Афиша с ярмарочным лозунгом прикрывала холеное здание. По мокрой афише из прожектора, как из душа, сбегал голубой свет, выхватывая косой бег дождя.
Одно окно в здании чернело. Выпавшая штора металась волной.
Такие бесплотные, нематериальные здания встречаются. Их несколько в Москве. Река нежно посасывает рафинад Белого дома. Или “дом на набережной”, запористо углубившийся в скорбь. И вот теперь этот театральный центр выбился в вожаки призраков.
Войска стягивались. Выросли из луж омоновцы, залязгали, опрокидывая люд в переулок.
— Внука верни! Внук тама!
— А у меня мама, — объяснял пьяненький парубок в лучах двух телекамер, сквозь лучи падала водяная пелена.
— И что сейчас чувствуете?
Во всем чуялась первобытность. Парень зашевелил мерзлыми губами:
— Переживаю…
Андрей опять пришел сюда — на штурм уже, под снежок.
Бродил по густому воздуху на узком отрезке для репортеров. С двух сторон железные заграждения. Сзади простые смертные. Впереди манила фронтовая полоса.

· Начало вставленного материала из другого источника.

-- ==== Sys2Proof/Machine/Operands.lean ====
section
/-! DEFINITION. The notation of 00_scope.md (rules R14 to R16, R21), the constants of rule R11, and how a command's operands
are assembled from the latch (30_encoding.md rule R152, 40_config.md rule R201). -/

namespace Sys2Proof.Machine

/-- `wrap64` (00_scope.md rule R14). -/
def wrap64 (v : Nat) : Nat := v % 2 ^ 64

/-- `ones(n) = 2^n − 1` (00_scope.md rule R15). -/
def ones (n : Nat) : Nat := 2 ^ n - 1

/-- `alignw(x, w)`, x aligned down to a multiple of 2^w (00_scope.md rule R16). -/
def alignw (x w : Nat) : Nat := x - x % 2 ^ w

/-- The hash constant HA (00_scope.md rule R11). -/
def hashConstA : Nat := 845897321

/-- The hash constant HB (00_scope.md rule R11). -/
def hashConstB : Nat := 217728422

/-- `LE_W(v)`: W/8 bytes, byte j is `v[8j+7:8j]` (00_scope.md rule R21). -/
def leBytes (w v : Nat) : List Byte :=
  (List.range (w / 8)).map fun j => BitVec.ofNat 8 (v >>> (8 * j))

/-- The mask of bit position j of a cell, `1 << j` (20_memory.md rule R106). -/
def bitMask (j : Nat) : CellWord := BitVec.ofNat 128 (1 <<< j)

/-- The mask of bit positions j1 to j2 of a cell, `ones(j2 − j1 + 1) << j1` (20_memory.md rule R106). -/
def rangeMask (j1 j2 : Nat) : CellWord := BitVec.ofNat 128 (ones (j2 - j1 + 1) <<< j1)

/-- A key operand register holds a W-bit key: no bit at position W or above is 1 (30_encoding.md rule R152). -/
def keyFits (p : Params) (v : Word) : Bool := decide (v.toNat < 2 ^ p.keyW.bits)

/-- The W-bit key of an operand register, `v[W−1:0]` (30_encoding.md rule R152). -/
def keyOf (p : Params) (v : Word) : Nat := v.toNat % 2 ^ p.keyW.bits

/-- `N = ⌈size_bytes / (B/8)⌉`, exact (40_config.md rule R201). -/
def cellCount (p : Params) (size : Word) : Nat :=
  (size.toNat + p.cellB.bits / 8 - 1) / (p.cellB.bits / 8)

/-- The second seed `seed2 = wrap64(HA·seed + HB)` (41_hash_locate.md rule R252). -/
def secondSeed (seed : Word) : Word :=
  BitVec.ofNat 64 (wrap64 (hashConstA * seed.toNat + hashConstB))

end Sys2Proof.Machine
end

“Живи еще хоть четверть века, все будет так, другого нет…” Еще хоть четверть века: ночь, темнеет впереди бочком БТР, и рыжий фонарь красит суету снежинок.
За заграждением утробно выли. Пять мужиков и одна тетка. Тянули навстречу мокрому ветру длинную бумагу. И раскачивались.
ЧЕЧЕНЦАМ — ОСВЕНЦИМ!
Бумажный плакат, шурша, отекал ручейками краски…
— Не ясно? — захлюпал сапогами юный мент. — На шаг отступите!
— А мы с тетей! — выпрыгнул тип.
— Отойди, гражданка…
— У меня племянник в заложниках! — замахнулась голосом.
Вновь застенали. Андрей дорисовал историю: сложив плакатик в карман пальто, ошивалась окрестностями. У метро встретила мужскую компанию, и, обняв подругу, подвалили сюда — не спать по домам, а в глухой мерзлый час завывать с плакатиком, как с обрывком сна…
— Чеченца-а-ам! Освенци-и-им! — наседали они, и снег усиливался.
Внезапный, подскочил автоматчик. Андрей с отрадой глянул на крупную ярость.
— Трогать не велено, — залепетал ментик.
— Трогать? — И громада заревела по рации: — Пятый, пятый! К заграждению.
С отточенностью превосходства ринулись ребята в касках, выламывая руки, подсекая ноги. Смяли лозунг, выбросили кульком.
— Не трогай женщину, — ляпнул тип и взвизгнул.
— В автобус быра… Ты? — Боец ткнул автоматом в грудь. Андрей сунул документ. — Журналист… Пардон, брат.
Худяков шел растирая удар.
О, народ — промытый снегом, раздавленный холодом и огнями. На кухне — сосиска, в гостиной — темень, софа, жена под пледом, телевизор голубит ворсинки настенного ковра.
Пресс-центр размещался в районном совете ветеранов.
Старуха чеченского облика с тугим облаком седин разливала чай, опускала на хлеб ломти вареной колбасы. Кто-то заснул на стуле, выдавая нудный, скребущий по меди звук. Андрей угостился. Обвел глазами ветеранскую комнату. Стенгазета, заголовок розовым фломастером, несвежий портрет партизанки в пыточных ранках желтого клея. Прикрыл глаза.
И тут ударило!
Все повернули головы, пересекаясь бессонницей зрачков… Снова взрыв!
В грязной, закопченной, пристыженной снежинками Москве это была новость. Рябь прошла по стеклам, и чашка с чаем пала, заливая бутерброды.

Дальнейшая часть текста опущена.